Voice Agent

C19.0S19.0

The conversational surface of the Voice Agent feature. It opens a live realtime audio session with the configured provider, streams the microphone up, plays the assistant's spoken response back, and renders an optional on-screen transcript. It also exposes a per-person settings sheet for voice, speed, push-to-talk, and subtitles.

What it does

  • Opens a realtime audio session with the provider detected from the API key and streams the microphone up.
  • Plays the assistant's spoken response back through the device.
  • Renders a running transcript as on-screen bubbles when subtitles are on.
  • Provides a center mic control (open-mic or press-and-hold, depending on Push to Talk) and a Stop button.
  • Exposes a Settings cover sheet (gear icon, bottom-left) for per-person voice, speed, push-to-talk, and subtitle preferences.
  • Requests microphone permission on load and keeps the screen awake for the duration of the session.

Settings

SettingWhat it does
API KeyThe key obtained from the OpenAI or xAI developer portal.

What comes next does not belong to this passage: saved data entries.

def BarOp.toRaw (op : BitVec 8) (o : BarOp) : RawA :=
  rawA op o.g (sCode o.d) (sCode o.a) (sCode o.b) 0 (0#7 ++ o.scope.code)
def BarOp.ofRaw (r : RawA) : Option BarOp := do
  let g ← r.guard
  let d ← sOfCode r.d
  let a ← sOfCode r.a
  let b ← sOfCode r.b
  let scope ← Scope.ofCode (r.low.extractLsb' 0 3)
  need (r.look == 0 && r.c == 0 && r.low.extractLsb' 3 7 == 0)
  some { g, d, a, b, scope }

def XstatOp.toRaw (op : BitVec 8) (o : XstatOp) : RawA :=
  rawA op o.g (pairCode o.d) (sCode o.a) 0 0 (bit o.last ++ 0#9)
def XstatOp.ofRaw (r : RawA) : Option XstatOp := do
  let g ← r.guard
  let d ← pairOfCode r.d
  let a ← sOfCode r.a
  need (r.look == 0 && r.b == 0 && r.c == 0 && r.low.extractLsb' 0 9 == 0)
  some { g, d, a, last := r.low.getLsbD 9 }

/-! ### Matrix words (14 R278) -/

def ObresOp.toRaw (op : BitVec 8) (o : ObresOp) : RawA :=
  rawA op o.g (tileCode o.d) (quadCode o.quad) 0 0 (bit o.last ++ o.fmt.code ++ bit o.wide ++ 0#4)
def ObresOp.ofRaw (r : RawA) : Option ObresOp := do
  let g ← r.guard
  let d ← tileOfCode r.d
  let quad ← quadOfCode r.a
  let fmt ← MFmt.ofCode (r.low.extractLsb' 5 4)
  need (r.look == 0 && r.b == 0 && r.c == 0 && r.low.extractLsb' 0 4 == 0)
  some { g, d, quad, last := r.low.getLsbD 9, fmt, wide := r.low.getLsbD 4 }

def WldOp.toRaw (op : BitVec 8) (o : WldOp) : RawA :=
  rawA op o.g (slotCode o.d) (quadCode o.quad) 0 0 (bit o.last ++ o.fmt.code ++ bit o.wide ++ bit o.z ++ 0#3)
def WldOp.ofRaw (r : RawA) : Option WldOp := do
  let g ← r.guard
  let d ← slotOfCode r.d
  let quad ← quadOfCode r.a
  let fmt ← MFmt.ofCode (r.low.extractLsb' 5 4)
  need (r.look == 0 && r.b == 0 && r.c == 0 && r.low.extractLsb' 0 3 == 0)
  some { g, d, quad, last := r.low.getLsbD 9, fmt, wide := r.low.getLsbD 4, z := r.low.getLsbD 3 }

def MmaOp.toRaw (op : BitVec 8) (o : MmaOp) : RawA :=
  rawA op none (tileCode o.d) (tileCode o.a) (slotCode o.b) (sCode o.c)
    (o.acc.code ++ bit o.sat ++ bit o.last ++ 0#6)
def MmaOp.ofRaw (r : RawA) : Option MmaOp := do
  let g ← r.guard
  let d ← tileOfCode r.d
  let a ← tileOfCode r.a
  let b ← slotOfCode r.b
  let c ← sOfCode r.c
  let acc ← AccTy.ofCode (r.low.extractLsb' 8 2)
  need (g == none && r.look == 0 && r.low.extractLsb' 0 6 == 0)
  some { d, a, b, c, last := r.low.getLsbD 6, acc, sat := r.low.getLsbD 7 }

/-- MACQ: a tile field alone. -/
def TileOp.toRaw (op : BitVec 8) (o : TileOp) : RawA := rawA op o.g (tileCode o.d) 0 0 0 0
def TileOp.ofRaw (r : RawA) : Option TileOp := do
  let g ← r.guard
  let d ← tileOfCode r.d
  need (r.look == 0 && r.a == 0 && r.b == 0 && r.c == 0 && r.low == 0)
  some { g, d }

def ObrelOp.toRaw (op : BitVec 8) (o : ObrelOp) : RawA := rawA op o.g (tileCode o.d) 0 0 0 0
def ObrelOp.ofRaw (r : RawA) : Option ObrelOp := do
  let g ← r.guard
  let d ← tileOfCode r.d
  need (r.look == 0 && r.a == 0 && r.b == 0 && r.c == 0 && r.low == 0)
  some { g, d }

def MrelOp.toRaw (op : BitVec 8) (o : MrelOp) : RawA := rawA op o.g (tileCode o.d) 0 0 0 (bit o.free ++ 0#9)
def MrelOp.ofRaw (r : RawA) : Option MrelOp := do
  let g ← r.guard
  let d ← tileOfCode r.d
  need (r.look == 0 && r.a == 0 && r.b == 0 && r.c == 0 && r.low.extractLsb' 0 9 == 0)
  some { g, d, free := r.low.getLsbD 9 }

def MrdOp.toRaw (op : BitVec 8) (o : MrdOp) : RawA :=
  { rawA op o.g (vCode o.d) (tileCode o.a) o.b.reg.code 0 (0#1 ++ bit o.b.last ++ 0#8) with look := o.look }
def MrdOp.ofRaw (r : RawA) : Option MrdOp := do
  let g ← r.guard
  let d ← vOfCode r.d
  let a ← tileOfCode r.a
  let b ← Reg.ofCode r.b
  need (r.c == 0 && !r.low.getLsbD 9 && r.low.extractLsb' 0 8 == 0)
  some { look := r.look, g, d, a, b := { reg := b, last := r.low.getLsbD 8 } }

def MwrOp.toRaw (op : BitVec 8) (o : MwrOp) : RawA :=
  rawA op o.g (tileCode o.d) o.a.reg.code o.b.reg.code 0 (bit o.a.last ++ bit o.b.last ++ 0#8)
def MwrOp.ofRaw (r : RawA) : Option MwrOp := do
  let g ← r.guard
  let d ← tileOfCode r.d
  let a ← Reg.ofCode r.a
  let b ← Reg.ofCode r.b
  need (r.look == 0 && r.c == 0 && r.low.extractLsb' 0 8 == 0)
  some { g, d, a := { reg := a, last := r.low.getLsbD 9 }, b := { reg := b, last := r.low.getLsbD 8 } }

/-- Scope 6 stands for no atomic maximum. -/
def MdrainOp.toRaw (op : BitVec 8) (o : MdrainOp) : RawA :=
  match o.max with
  | some (p, sc) => rawA op none (tileCode o.d) (quadCode o.quad) (pairCode p) 0
      (o.target.code ++ o.scale ++ bit o.wide ++ o.space.code ++ sc.code)
  | none => rawA op none (tileCode o.d) (quadCode o.quad) 0 0
      (o.target.code ++ o.scale ++ bit o.wide ++ o.space.code ++ 6#3)
def MdrainOp.ofRaw (r : RawA) : Option MdrainOp := do
  let g ← r.guard
  let d ← tileOfCode r.d
  let quad ← quadOfCode r.a
  let target ← DrainTarget.ofCode (r.low.extractLsb' 7 3)
  need (g == none && r.look == 0 && r.c == 0)
  if r.low.extractLsb' 0 3 = 6#3 then
    need (r.b == 0)
    some { d, quad, max := none, target, scale := r.low.extractLsb' 5 2, wide := r.low.getLsbD 4
           space := Space.ofCode (r.low.getLsbD 3) }
  else
    let p ← pairOfCode r.b
    let sc ← Scope.ofCode (r.low.extractLsb' 0 3)
    some { d, quad, max := some (p, sc), target, scale := r.low.extractLsb' 5 2, wide := r.low.getLsbD 4
           space := Space.ofCode (r.low.getLsbD 3) }

def MzeroOp.toRaw (op : BitVec 8) (o : MzeroOp) : RawA := rawA op o.g (tileCode o.d) 0 0 0 (o.ty.code ++ 0#8)
def MzeroOp.ofRaw (r : RawA) : Option MzeroOp := do
  let g ← r.guard
  let d ← tileOfCode r.d
  let ty ← AccTy.ofCode (r.low.extractLsb' 8 2)
  need (r.look == 0 && r.a == 0 && r.b == 0 && r.c == 0 && r.low.extractLsb' 0 8 == 0)
  some { g, d, ty }

def WinvOp.toRaw (op : BitVec 8) (o : WinvOp) : RawA := rawA op o.g (slotCode o.d) 0 0 0 0
def WinvOp.ofRaw (r : RawA) : Option WinvOp := do
  let g ← r.guard
  let d ← slotOfCode r.d
  need (r.look == 0 && r.a == 0 && r.b == 0 && r.c == 0 && r.low == 0)
  some { g, d }

/-- MSTAT: a pair destination alone. -/
def PairOp.toRaw (op : BitVec 8) (o : PairOp) : RawA := rawA op o.g (pairCode o.p) 0 0 0 0
def PairOp.ofRaw (r : RawA) : Option PairOp := do
  let g ← r.guard
  let p ← pairOfCode r.d
  need (r.look == 0 && r.a == 0 && r.b == 0 && r.c == 0 && r.low == 0)
  some { g, p }

/-! ### Kernel and rotation words (17 R308, 21 R373) -/

def WcreateOp.toRaw (op : BitVec 8) (o : WcreateOp) : RawA :=
  rawA op o.g (pairCode o.d) (quadCode o.quad) 0 0 (o.kind.code ++ 0#7)
def WcreateOp.ofRaw (r : RawA) : Option WcreateOp := do
  let g ← r.guard
  let d ← pairOfCode r.d
  let quad ← quadOfCode r.a
  let kind ← ObjKind.ofCode (r.low.extractLsb' 7 3)
  need (r.look == 0 && r.b == 0 && r.c == 0 && r.low.extractLsb' 0 7 == 0)
  some { g, d, quad, kind }

def K2Op.toRaw (op : BitVec 8) (o : K2Op) : RawA :=
  rawA op o.g (pairCode o.d) (sCode o.a) (sCode o.b) 0 (bit o.flag ++ 0#9)
def K2Op.ofRaw (r : RawA) : Option K2Op := do
  let g ← r.guard
  let d ← pairOfCode r.d
  let a ← sOfCode r.a
  let b ← sOfCode r.b
  need (r.look == 0 && r.c == 0 && r.low.extractLsb' 0 9 == 0)
  some { g, d, a, b, flag := r.low.getLsbD 9 }

def K1Op.toRaw (op : BitVec 8) (o : K1Op) : RawA :=
  rawA op o.g (pairCode o.d) (sCode o.a) 0 0 (bit o.flag ++ 0#9)
def K1Op.ofRaw (r : RawA) : Option K1Op := do
  let g ← r.guard
  let d ← pairOfCode r.d
  let a ← sOfCode r.a
  need (r.look == 0 && r.b == 0 && r.c == 0 && r.low.extractLsb' 0 9 == 0)
  some { g, d, a, flag := r.low.getLsbD 9 }

def PrecvOp.toRaw (op : BitVec 8) (o : PrecvOp) : RawA :=
  match o.landing with
  | some p => rawA op o.g (pairCode o.d) (quadCode o.quad) (pairCode p) 0 (bit o.flag ++ 0#9)
  | none => rawA op o.g (pairCode o.d) (quadCode o.quad) 0 0 (bit o.flag ++ 0#9)
def PrecvOp.ofRaw (r : RawA) : Option PrecvOp := do
  let g ← r.guard
  let d ← pairOfCode r.d
  let quad ← quadOfCode r.a
  need (r.look == 0 && r.c == 0 && r.low.extractLsb' 0 9 == 0)
  if r.b = 0 then some { g, d, quad, landing := none, flag := r.low.getLsbD 9 }
  else
    let p ← pairOfCode r.b
    some { g, d, quad, landing := some p, flag := r.low.getLsbD 9 }

def PnoteOp.toRaw (op : BitVec 8) (o : PnoteOp) : RawA := rawA op o.g 0 (sCode o.a) (sCode o.b) 0 0
def PnoteOp.ofRaw (r : RawA) : Option PnoteOp := do
  let g ← r.guard
  let a ← sOfCode r.a
  let b ← sOfCode r.b
  need (r.look == 0 && r.d == 0 && r.c == 0 && r.low == 0)
  some { g, a, b }

/-- The member bits [9:0] of WSADD. -/
def MemberSel.code : MemberSel → BitVec 10
  | .handle => 0
  | .barrier => 1#2 ++ 0#8
  | .monitor c sg sc => 2#2 ++ c.code ++ 0#1 ++ bit sg ++ sc.code
def MemberSel.ofCode (x : BitVec 10) : Option MemberSel :=
  if x = 0 then some .handle
  else if x = (1#2 ++ 0#8 : BitVec 10) then some .barrier
  else do
    let c ← MonCond.ofCode (x.extractLsb' 5 3)
    let sc ← Scope.ofCode (x.extractLsb' 0 3)
    need (x.extractLsb' 8 2 == 2#2 && !x.getLsbD 4)
    some (.monitor c (x.getLsbD 3) sc)

def WsaddOp.toRaw (op : BitVec 8) (o : WsaddOp) : RawA :=
  rawA op o.g (pairCode o.d) (sCode o.a) (quadCode o.quad) (sCode o.key) o.member.code
def WsaddOp.ofRaw (r : RawA) : Option WsaddOp := do
  let g ← r.guard
  let d ← pairOfCode r.d
  let a ← sOfCode r.a
  let quad ← quadOfCode r.b
  let key ← sOfCode r.c
  let member ← MemberSel.ofCode r.low
  need (r.look == 0)
  some { g, d, a, quad, key, member }

def TarmOp.toRaw (op : BitVec 8) (o : TarmOp) : RawA :=
  rawA op o.g (pairCode o.d) (sCode o.a) (pairCode o.dur) 0 (bit o.per ++ 0#9)
def TarmOp.ofRaw (r : RawA) : Option TarmOp := do
  let g ← r.guard
  let d ← pairOfCode r.d
  let a ← sOfCode r.a
  let dur ← pairOfCode r.b
  need (r.look == 0 && r.c == 0 && r.low.extractLsb' 0 9 == 0)
  some { g, d, a, dur, per := r.low.getLsbD 9 }

def KPairOp.toRaw (op : BitVec 8) (o : KPairOp) : RawA := rawA op o.g (pairCode o.d) (pairCode o.a) 0 0 0
def KPairOp.ofRaw (r : RawA) : Option KPairOp := do
  let g ← r.guard
  let d ← pairOfCode r.d
  let a ← pairOfCode r.a
  need (r.look == 0 && r.b == 0 && r.c == 0 && r.low == 0)
  some { g, d, a }

def NsbindOp.toRaw (op : BitVec 8) (o : NsbindOp) : RawA :=
  match o.b with
  | some b => rawA op o.g (pairCode o.d) (pairCode o.a) (sCode b) 0 0
  | none => rawA op o.g (pairCode o.d) (pairCode o.a) 0 0 (1#1 ++ 0#9)
def NsbindOp.ofRaw (r : RawA) : Option NsbindOp := do
  let g ← r.guard
  let d ← pairOfCode r.d
  let a ← pairOfCode r.a
  need (r.look == 0 && r.c == 0 && r.low.extractLsb' 0 9 == 0)
  if r.low.getLsbD 9 then
    need (r.b == 0)
    some { g, d, a, b := none }
  else
    let b ← sOfCode r.b
    some { g, d, a, b := some b }

def GcondOp.toRaw (op : BitVec 8) (o : GcondOp) : RawA :=
  rawA op o.g (pairCode o.d) (sCode o.a) (sCode o.b) (sCode o.c) (o.kind.code ++ 0#8)
def GcondOp.ofRaw (r : RawA) : Option GcondOp := do
  let g ← r.guard
  let d ← pairOfCode r.d
  let a ← sOfCode r.a
  let b ← sOfCode r.b
  let c ← sOfCode r.c
  need (r.look == 0 && r.low.extractLsb' 0 8 == 0)
  some { g, d, a, b, c, kind := GcondKind.ofCode (r.low.extractLsb' 8 2) }

def HintOp.toRaw (op : BitVec 8) (o : HintOp) : RawA := rawA op o.g 0 (sCode o.a) 0 0 (bit o.flush ++ 0#9)
def HintOp.ofRaw (r : RawA) : Option HintOp := do
  let g ← r.guard
  let a ← sOfCode r.a
  need (r.look == 0 && r.d == 0 && r.b == 0 && r.c == 0 && r.low.extractLsb' 0 9 == 0)
  some { g, a, flush := r.low.getLsbD 9 }

def OinfoOp.toRaw (op : BitVec 8) (o : OinfoOp) : RawA :=
  rawA op o.g (pairCode o.d) (sCode o.a) 0 0 (o.sel ++ 0#8)
def OinfoOp.ofRaw (r : RawA) : Option OinfoOp := do
  let g ← r.guard
  let d ← pairOfCode r.d
  let a ← sOfCode r.a
  need (r.look == 0 && r.b == 0 && r.c == 0 && r.low.extractLsb' 0 8 == 0)
  some { g, d, a, sel := r.low.extractLsb' 8 2 }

The prefix (sk- or xai-) determines which provider the block talks to. The key is never sent to the device; the server exchanges it for a short-lived token.
ModelThe realtime model used for audio interactions (for example gpt-realtime-2 or the xAI realtime model name). Must be a model the provider recognizes; an invalid value causes the block to replace its UI with an inline "Voice agent unavailable" error.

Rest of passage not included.